Optionally, the merging the first knowledge-graph and the second knowledge-graph into a third knowledge-graph includes:
for any entity in the first knowledge-graph: comparing the attributes of the entity with the attributes of the entities in the second knowledge graph respectively, and determining the similarity between the entity and each entity in the second knowledge graph according to the attribute comparison result; and fusing the entities with the similarity higher than a preset threshold into one entity.
Optionally, the merging the first knowledge-graph and the second knowledge-graph into a third knowledge-graph includes:
clustering the entities in the first knowledge graph and the entities in the second knowledge graph to obtain a plurality of entity clusters;
at least part of the entities in the same entity cluster are fused into one entity.
Optionally, the method further includes:
obtaining first metadata of the first data source;
establishing a corresponding relation between the first metadata and the first data source;
receiving an operation instruction of a user on the first data source according to the corresponding relation;
and processing the first data source according to the operation instruction.
Optionally, the method further includes:
determining whether the first data source has changed, and if so, extracting knowledge points from the first data source again and constructing a fourth knowledge map of the first aspect of the field of hydrocarbon exploration and development again from the extracted knowledge points from the first data source;
merging the third knowledge-graph and the fourth knowledge-graph into a fifth knowledge-graph.
Optionally, the constructing a first knowledge-graph in a first aspect of the hydrocarbon exploration development area from the knowledge points extracted from the first data source and a second knowledge-graph in a second aspect of the hydrocarbon exploration development area from the knowledge points extracted from the second data source comprises:
constructing a first knowledge graph in a first aspect of the hydrocarbon exploration development domain from the callout of knowledge in the first data source and the points of knowledge extracted from the first data source, and constructing a second knowledge graph in a second aspect of the hydrocarbon exploration development domain from the callout of knowledge in the second data source and the points of knowledge extracted from the second data source.

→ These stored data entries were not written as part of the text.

theorem witness_loadAccess :
    (Issues (at_ (mGroup .valid)) tIssue (mGroup .valid)
      ∧ Usable (mGroup .valid) { vN := regsFrom 124 (accRegs 4) ++ [127], sN := [], vR := [127], sR := [] }
      ∧ ((mGroup .valid).breg 7).state = .valid ∧ (4#3).toNat < 5 ∧ (6#3) ≠ 7 ∧ LanesPass (rdLanes .valid 16) (passed (rdLanes .valid 16)))
    ∧ (Issues (at_ (mGroup .stale)) tIssue (mGroup .stale) ∧ ((mGroup .stale).breg 7).state = .stale
      ∧ LanesPass (rdLanes .stale 1) (passed (rdLanes .stale 1)))
    ∧ (Issues (at_ (mGroup .filling)) tIssue (mGroup .filling) ∧ ((mGroup .filling).breg 7).state = .filling)
    ∧ ((mGroup .invalid).breg 7).state = .invalid ∧ 5 ≤ (5#3).toNat ∧ 2 ≤ (2#3).toNat ∧ (1#3).toNat < 2 :=
  ⟨⟨issues_at rfl rfl, usable_of (by decide), rfl, by decide, by decide, by unfold LanesPass; decide⟩,
    ⟨issues_at rfl rfl, rfl, by unfold LanesPass; decide⟩, ⟨issues_at rfl rfl, rfl⟩, rfl, by decide, by decide, by decide⟩
theorem witness_storeAccess :
    (Issues (at_ (mGroup .valid)) tIssue (mGroup .valid)
      ∧ Usable (mGroup .valid) { vN := regsFrom 124 (accRegs 4) ++ [127], sN := [], vR := regsFrom 124 (accRegs 4) ++ [127], sR := [] }
      ∧ ((mGroup .valid).breg 7).state = .valid ∧ LanesPass (wrLanes .valid 16) (passed (wrLanes .valid 16))
      ∧ ∀ r ∈ passed (wrLanes .valid 16), r.loc.sp ≠ .kick (mGroup .valid).ctx)
    ∧ (LanesPass (wrLanes .stale 1) (passed (wrLanes .stale 1)) ∧ ((mGroup .stale).breg 7).state = .stale)
    ∧ ((mGroup .filling).breg 7).state = .filling
    ∧ ∀ z ∈ (at_ (mGroup .filling)).checkLanes (mGroup .filling) ((mGroup .filling).breg 7) 127 16 .wr (fun _ => 0) (fun _ => 0),
        ∀ r, z = .pass r → r.loc.sp ≠ .kick (mGroup .filling).ctx :=
  ⟨⟨issues_at rfl rfl, usable_of (by decide), rfl, by unfold LanesPass; decide, by decide⟩, ⟨by unfold LanesPass; decide, rfl⟩, rfl,
    noKick_of (by decide)⟩
def atLanes (op : Nat) : List LaneCheck :=
  (at_ (mGroup .valid)).checkLanes (mGroup .valid) ((mGroup .valid).breg 7) 127 4 (.at_ op) ((mGroup .valid).vlane 0)
    (fun l => if op = 9 then (mGroup .valid).vlane 1 l else 0)
theorem witness_atomAccess : Issues (at_ (mGroup .valid)) tIssue (mGroup .valid)
    ∧ Usable (mGroup .valid) { vN := [0, 1] ++ [127], sN := [], vR := [0, 1] ++ [127], sR := [] }
    ∧ Usable (mGroup .valid) { vN := [126] ++ [127], sN := [], vR := [126] ++ [127], sR := [] }
    ∧ LanesPass (atLanes 0) (passed (atLanes 0)) ∧ LanesPass (atLanes 9) (passed (atLanes 9)) ∧ LanesPass (atLanes 12) (passed (atLanes 12))
    ∧ (4#3).toNat < 5 ∧ 5 ≤ (5#3).toNat :=
  ⟨issues_at rfl rfl, usable_of (by decide), usable_of (by decide), by unfold LanesPass; decide, by unfold LanesPass; decide,
    by unfold LanesPass; decide, by decide, by decide⟩
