-- ==== Sys2Proof/Word.lean ====
section
/-!
DEFINITION. The words of CVAES: bytes, 32-bit words, byte arrays of a fixed length (spec/00_scope.md R7, R8, R10).
-/

namespace Sys2Proof

/-- A byte, an unsigned integer 0 to 255 (R7). -/
abbrev Byte := BitVec 8

/-- A 32-bit word: a command word (R90), a control register as read (R30), the `val` of a response (R98). -/
abbrev Word := BitVec 32

/-- A register of `n` bytes reached by index, byte 0 first (R8). -/
abbrev Bytes (n : Nat) := Vector Byte n

/-- A 16-byte block: the 4x4 matrix whose entry (row r, column c) is byte r + 4*c (R10). -/
abbrev Block := Bytes 16

/-- The byte array whose byte `i` is `f i`. -/
def tabulate {n : Nat} (f : Fin n → Byte) : Bytes n :=
  ⟨⟨List.ofFn f⟩, by simp⟩

/-- The first `n` bytes of a sequence as an array; a byte the sequence does not have is 0. -/
def bytesOfList (n : Nat) (l : List Byte) : Bytes n :=
  tabulate fun i => l.getD i.val 0

end Sys2Proof
end

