theorem exec_b64dec_of_latched (he : s.err ≠ 0) : exec .b64dec s = .next (s.respond 0x0F 0) :=
  unlessLatched_of_latched he

/-- The decoded bytes are fewer than the characters, so that they always fit (R195). -/
theorem exec_b64dec_of_clear (he : s.err = 0) :
    ∃ t, exec .b64dec s = .next t ∧ t.olen.toNat = (textDecode s.input).length ∧ t.output = textDecode s.input ∧
      t = State.respond 0 0 { s with obuf := t.obuf, olen := t.olen } := by
  have hle := textDecode_length_le s.input
  rw [input_length] at hle
  obtain ⟨t, ht, hresult⟩ := complete_setOutput_result (s := s) (hle.trans_lt s.ilen.isLt)
  exact ⟨t, (unlessLatched_of_clear he).trans ht, hresult⟩

end

/-- Settles O59, check by check. -/
theorem textCommandsWriteOutput : Obligations.TextCommandsWriteOutput := by
  refine ⟨rfl, rfl, otherWordsRefused_of_mem (r := ⟨"B64ENC", 0x34000000, 0xFFFFFFFF⟩) (by decide),
    otherWordsRefused_of_mem (r := ⟨"B64DEC", 0x35000000, 0xFFFFFFFF⟩) (by decide), ?_⟩
  rintro s _ rfl
  exact ⟨fun he => ⟨exec_b64enc_of_latched he, exec_b64dec_of_latched he⟩, exec_b64enc_of_gt, exec_b64enc_of_le,
    exec_b64dec_of_clear⟩

/-! ### Decoding an encoded sequence (R196) -/

/-- The values of the text are the groups of the filled bits, the fill is shorter than a byte, and so the whole bytes are
those that were encoded. -/
theorem textDecode_textEncode (d : List Byte) : textDecode (textEncode d) = d := by
  rw [textDecode_eq, textEncode_eq, symbolsOf, leadingValues_alpha_padMark fun _ => groupValues_lt,
    packBits_groupValues (zeroFill_length _), zeroFill]
  refine wholeBytes_byteBits_append d ?_
  rw [List.length_replicate, byteBits_length, symbolCount]
  omega

/-- Settles O58: the round trip of the codec, carried through OBUF and IBUF by MOVO. -/
theorem textRoundTrip : Obligations.TextRoundTrip := by
  refine ⟨fun d => ⟨textDecode_textEncode d, ?_⟩, fun s he hfit => ?_⟩
  · rw [textEncode_length, textLength, Nat.mul_mod_right]
  · obtain ⟨t, ht, holen, hout, hframe⟩ := exec_b64enc_of_le he hfit
    have herr : t.err = 0 := by rw [hframe]; exact he
    have hcap : t.olen.toNat ≤ t.cap.toNat := by
      rw [holen, hframe]
      exact hfit
    obtain ⟨u, v, hu, hv, hin, hverr⟩ := movo_moves_output herr hcap
    obtain ⟨x, hx, _, hxout, _⟩ := exec_b64dec_of_clear hverr
    exact ⟨t, u, v, x, ht, hu, hv, hx, by rw [hxout, hin, hout, textDecode_textEncode]⟩

end Sys2Proof.Machine

/-!
SUPPORT and PROOFS. The data movement commands (spec/47_data_movement.md R200 to R212). Every command of the chapter with an
index is the drop check, the range check and then its own effect; the buffer contents are read off the laws of the memories.
-/

namespace Sys2Proof

/-! ### The words with an address (R91) -/

/-- The format AI as its fields set side by side by OR (R91). -/
theorem encodeAI_eq_or (op : Byte) (a : BitVec 16) (b : Byte) :
    encodeAI op a b = (op.setWidth 32 <<< 24) ||| (a.setWidth 32 <<< 8) ||| b.setWidth 32 := by
  apply BitVec.eq_of_getLsbD_eq
  intro i hi
  simp only [BitVec.getLsbD_or, BitVec.getLsbD_shiftLeft, BitVec.getLsbD_setWidth]
  grind [encodeAI]

/-- The format A is the format AI with imm8 = 0 (R91). -/
theorem encodeA_eq_encodeAI (op : Byte) (a : BitVec 16) : encodeA op a = encodeAI op a 0 := rfl

/-- The format A as its fields set side by side by OR (R91). -/
theorem encodeA_eq_or (op : Byte) (a : BitVec 16) : encodeA op a = (op.setWidth 32 <<< 24) ||| (a.setWidth 32 <<< 8) := by
  rw [encodeA_eq_encodeAI, encodeAI_eq_or]
  exact BitVec.or_zero

theorem opcodeField_encodeAI (op : Byte) (a : BitVec 16) (b : Byte) : opcodeField (encodeAI op a b) = op := by
  rw [← BitVec.toNat_inj, opcodeField_toNat, encodeAI_toNat]
  omega

theorem addr16Field_encodeAI (op : Byte) (a : BitVec 16) (b : Byte) : addr16Field (encodeAI op a b) = a := by
  rw [← BitVec.toNat_inj, addr16Field_toNat, encodeAI_toNat]
  omega

theorem imm8Field_encodeAI (op : Byte) (a : BitVec 16) (b : Byte) : imm8Field (encodeAI op a b) = b := by
  rw [← BitVec.toNat_inj, imm8Field_toNat, encodeAI_toNat]
  omega

theorem mustBeZeroOk_encodeA (op : Byte) (a : BitVec 16) : mustBeZeroOk .A (encodeA op a) = true := by
  rw [mustBeZeroOk_A, encodeA_toNat]
  omega

section

variable {op : Byte}

/-- An opcode whose command takes imm8 decodes from the word of the format I. -/
theorem decode_encodeI {f : Byte → Instr} {n : Byte}
    (hcommand : ∀ {w}, opcodeField w = op → commandOf w = some (f (imm8Field w))) (hformat : (f n).format = .I) :
    decode (encodeI op n) = .ok (f n) := by
  have hc := hcommand (opcodeField_encodeI op n)
  rw [imm8Field_encodeI] at hc
  exact decode_of_commandOf hc (hformat ▸ mustBeZeroOk_encodeI op n)

/-- An opcode whose command takes addr16 decodes from the word of the format A. -/
theorem decode_encodeA {f : BitVec 16 → Instr} {a : BitVec 16}
    (hcommand : ∀ {w}, opcodeField w = op → commandOf w = some (f (addr16Field w))) (hformat : (f a).format = .A) :
    decode (encodeA op a) = .ok (f a) := by
  have hc := hcommand (opcodeField_encodeAI op a 0)
  rw [addr16Field_encodeAI] at hc
  exact decode_of_commandOf hc (hformat ▸ mustBeZeroOk_encodeA op a)

/-- An opcode whose command takes addr16 and imm8 decodes from the word of the format AI. -/
theorem decode_encodeAI {f : BitVec 16 → Byte → Instr} {a : BitVec 16} {b : Byte}
    (hcommand : ∀ {w}, opcodeField w = op → commandOf w = some (f (addr16Field w) (imm8Field w)))
    (hformat : (f a b).format = .AI) : decode (encodeAI op a b) = .ok (f a b) := by
  have hc := hcommand (opcodeField_encodeAI op a b)
  rw [addr16Field_encodeAI, imm8Field_encodeAI] at hc
  exact decode_of_commandOf hc (hformat ▸ mustBeZeroOk_AI _)

end

/-- The word of a command decodes to that command, format by format. -/
theorem decode_encode (i : Instr) : decode (encode i) = .ok i := by
  cases i with
  | rdreg n | pushi n => exact decode_encodeI (fun hop => by rw [commandOf, hop]; rfl) rfl
  | rdkey a | rdrk a | rdblk a | rdcv a | rdi a | rdo a | appo a =>
    exact decode_encodeA (fun hop => by rw [commandOf, hop]; rfl) rfl
  | wrkey a b | wrblk a b | wrcv a b => exact decode_encodeAI (fun hop => by rw [commandOf, hop]; rfl) rfl
  | gfmul a b => exact decode_encode_gfmul a b
  | ark r => exact decode_encode_ark r
  | _ => rfl

end Sys2Proof

namespace Sys2Proof.Machine

/-! ### Commands with an index, check by check (R200, R252, R258) -/

section

variable {s : State} {w : Word} {n : Nat} {a : BitVec 16}

theorem unlessLatched_withIndex_of_ge {k : Fin n → Result} (he : s.err = 0) (h : n ≤ a.toNat) :
    unlessLatched s (withIndex n a w s k) = .next (State.respond 2 0 { s with err := 2, errcmd := w }) := calc
  _ = raise .badAddress w s := (unlessLatched_of_clear he).trans (withIndex_of_ge h)
  _ = _ := raise_of_clear .badAddress he

theorem unlessLatched_withIndex_of_lt {k : Fin n → Result} (he : s.err = 0) (h : a.toNat < n) :
    unlessLatched s (withIndex n a w s k) = k ⟨a.toNat, h⟩ :=
  (unlessLatched_of_clear he).trans (withIndex_of_lt h)

/-- A read in range answers the byte zero-extended and changes nothing (R200). -/
theorem readByte_of_lt {f : Fin n → Byte} (he : s.err = 0) (h : a.toNat < n) :
    readByte n a w s f = .next (s.respond 0 (BitVec.ofNat 32 (f ⟨a.toNat, h⟩).toNat)) := by
  rw [BitVec.ofNat_toNat]
  exact unlessLatched_withIndex_of_lt he h

end

/-! ### The registers KEY, RK, BLK and CV (R201 to R207) -/

/-- Settles O25, check by check. -/
theorem wrkeyWritesKeyByte : Obligations.WrkeyWritesKeyByte := by
  intro a b s w hw
  obtain rfl : w = encode (.wrkey a b) := hw.trans (encodeAI_eq_or 0x10 a b).symm
  exact ⟨decode_encode (.wrkey a b), unlessLatched_of_latched, unlessLatched_withIndex_of_ge,
    unlessLatched_withIndex_of_lt⟩

/-- What the read commands of the four registers have in common with no error latched: the word is the command's own, and
an index from the register's length on is refused. -/
theorem readCommand_decodes_and_checks {i : Instr} {w : Word} {n : Nat} {a : BitVec 16} {s : State} {f : Fin n → Byte}
    (hword : encode i = w) (hexec : exec i s = readByte n a (encode i) s f) (he : s.err = 0) :
    decode w = .ok i ∧ (n ≤ a.toNat → exec i s = .next (State.respond 2 0 { s with err := 2, errcmd := w })) := by
  subst hword
  exact ⟨decode_encode i, fun h => hexec.trans (unlessLatched_withIndex_of_ge he h)⟩

/-- Settles O26: each of the four commands is a read of its register. -/
theorem readCommandsReturnRegisterBytes : Obligations.ReadCommandsReturnRegisterBytes := by
  simp only [Obligations.ReadCommandsReturnRegisterBytes, List.forall_mem_cons]
  refine ⟨⟨?_, ?_, ?_, ?_, List.forall_mem_nil _⟩, fun a s => ⟨fun he => ?latched, fun he => ?checks,
    readByte_of_lt, readByte_of_lt, readByte_of_lt, readByte_of_lt⟩⟩
  · exact otherWordsRefused_of_mem (r := ⟨"RDKEY", 0x11000000, 0xFF0000FF⟩) (by decide)
  · exact otherWordsRefused_of_mem (r := ⟨"RDRK", 0x12000000, 0xFF0000FF⟩) (by decide)
  · exact otherWordsRefused_of_mem (r := ⟨"RDBLK", 0x15000000, 0xFF0000FF⟩) (by decide)
  · exact otherWordsRefused_of_mem (r := ⟨"RDCV", 0x17000000, 0xFF0000FF⟩) (by decide)
  case latched =>
    refine ⟨?_, ?_, ?_, ?_, List.forall_mem_nil _⟩ <;> exact unlessLatched_of_latched he
  case checks =>
    exact ⟨readCommand_decodes_and_checks (encodeA_eq_or 0x11 a) rfl he,
      readCommand_decodes_and_checks (encodeA_eq_or 0x12 a) rfl he,
      readCommand_decodes_and_checks (encodeA_eq_or 0x15 a) rfl he,
      readCommand_decodes_and_checks (encodeA_eq_or 0x17 a) rfl he, List.forall_mem_nil _⟩

/-- Settles O27, check by check for each of the two registers. -/
theorem wrblkAndWrcvWriteOneByte : Obligations.WrblkAndWrcvWriteOneByte := by
  rintro a b s x rfl
  have hblk := encodeAI_eq_or 0x14 a b
  have hcv := encodeAI_eq_or 0x16 a b
  rw [BitVec.or_assoc] at hblk hcv
  refine ⟨hblk ▸ decode_encode (.wrblk a b), hcv ▸ decode_encode (.wrcv a b),
    fun he => ⟨unlessLatched_of_latched he, unlessLatched_of_latched he⟩, fun he h => ⟨?_, ?_⟩,
    fun he h => ⟨unlessLatched_withIndex_of_lt he h, unlessLatched_withIndex_of_lt he h⟩⟩
  · exact hblk ▸ unlessLatched_withIndex_of_ge he h
  · exact hcv ▸ unlessLatched_withIndex_of_ge he h

/-! ### PUSHI (R208) -/

section

variable {s : State} {b : Byte}

theorem exec_pushi_of_full (he : s.err = 0) (h : s.ilen = s.cap) :
    exec (.pushi b) s = .next (State.respond 6 0 { s with err := 6, errcmd := encode (.pushi b) }) := calc
  exec (.pushi b) s = raise .overflow (encode (.pushi b)) s := (unlessLatched_of_clear he).trans (if_pos h)
  _ = _ := raise_of_clear .overflow he

theorem exec_pushi_of_not_full (he : s.err = 0) (h : s.ilen ≠ s.cap) :
    exec (.pushi b) s = .next ((s.appendInput [b]).respond 0 0) :=
  (unlessLatched_of_clear he).trans (if_neg h)

end

/-- Settles O28: the append is one write at ILEN, and below the capacity the new length does not wrap. -/
theorem pushiAppendsOneByte : Obligations.PushiAppendsOneByte := by
  refine ⟨otherWordsRefused_of_mem (r := ⟨"PUSHI", 0x18000000, 0xFFFFFF00⟩) (by decide), fun b s w hw => ?_⟩
  obtain rfl : w = encode (.pushi b) := hw.trans (encodeI_eq_or 0x18 b).symm
  refine ⟨decode_encode (.pushi b), unlessLatched_of_latched, exec_pushi_of_full, fun he h =>
    ⟨_, exec_pushi_of_not_full he h, fun x hx => read_write_of_ne b hx s.ibuf, fun hwf =>
      ⟨read_write_self s.ilen.toNat b hwf, fun hroom => ?_⟩⟩⟩
  exact appendInput_input [b] s hwf (Nat.lt_of_le_of_lt hroom s.cap.isLt)

/-! ### CLRI and the refusal of RDI (R209, R210) -/

theorem exec_rdi_of_ge {s : State} {a : BitVec 16} (he : s.err = 0) (h : s.ilen.toNat ≤ a.toNat) :
    exec (.rdi a) s = .next (State.respond 2 0 { s with err := 2, errcmd := encode (.rdi a) }) :=
  unlessLatched_withIndex_of_ge he h

theorem eq_nil_of_below_zero {m : Memory} (h : m.below 0 = true) : m = [] := by
  cases m with
  | nil => rfl
  | cons c m => exact absurd (below_cons.1 h).1 (Nat.not_lt_zero c.1)

/-- On an empty IBUF of a state of the hardware there is nothing to clear. -/
theorem clearInput_of_empty {s : State} (hlen : s.ilen = 0) (hinv : Inv s) : s.clearInput = s := by
  have hbelow := hinv.ibuf_below
  rw [hlen] at hbelow
  rw [State.clearInput, ← eq_nil_of_below_zero hbelow, ← hlen]

/-- Settles O29: with ILEN 0 no index is in range. -/
theorem clriEmptiesInput : Obligations.ClriEmptiesInput := by
  refine ⟨rfl, otherWordsRefused_of_mem (r := ⟨"CLRI", 0x19000000, 0xFFFFFFFF⟩) (by decide), fun s =>
    ⟨unlessLatched_of_latched, fun he => ⟨_, exec_clri_of_clear he, rfl, rfl, rfl, rfl, fun hlen hinv => ?unchanged,
      fun a u hu => ?rdi⟩⟩⟩
  case unchanged => rw [clearInput_of_empty hlen hinv]
  case rdi =>
    rw [exec_rdi_of_ge (s := s.clearInput.respond 0 0) he (Nat.zero_le a.toNat)] at hu
    cases hu
    rfl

A device for constructing a knowledge graph in the field of oil and gas exploration and development comprises: a body library construction unit, a data source obtaining unit, a first extraction unit, a second extraction unit, an atlas construction unit and an atlas fusion unit,
the ontology library construction unit is configured to obtain a pre-established ontology library of the oil and gas exploration and development field, where the ontology library includes an ontology constructed according to a first knowledge system of a first aspect of the oil and gas exploration and development field, and the ontology library further includes: an ontology constructed according to a second knowledge system in a second aspect of the field of oil and gas exploration and development;
the data source obtaining unit is used for obtaining a first data source in a first aspect of the oil and gas exploration and development field and obtaining a second data source in a second aspect of the oil and gas exploration and development field;
the first extraction unit is configured to obtain unstructured data with knowledge labels in the first data source, perform machine learning on the unstructured data with knowledge labels, and obtain a first knowledge point extraction model, where the knowledge labels in the first data source are matched with the ontology base; extracting knowledge points from unstructured data without knowledge labels in the first data source by using the first knowledge point extraction model; extracting knowledge points from the structured data and the semi-structured data in the first data source according to the ontology library;
the second extraction unit is configured to obtain unstructured data with knowledge labels in the second data source, perform machine learning on the unstructured data with knowledge labels, and obtain a second knowledge point extraction model, where the knowledge labels in the second data source are matched with the ontology base; extracting knowledge points from the unstructured data without knowledge labels in the second data source by using the second knowledge point extraction model; extracting knowledge points from the structured data and the semi-structured data in the second data source according to the ontology library;
the map construction unit is used for constructing a first knowledge map of a first aspect of the oil and gas exploration and development field according to the knowledge points extracted from the first data source, and constructing a second knowledge map of a second aspect of the oil and gas exploration and development field according to the knowledge points extracted from the second data source;
the map fusion unit is used for fusing the first knowledge map and the second knowledge map into a third knowledge map.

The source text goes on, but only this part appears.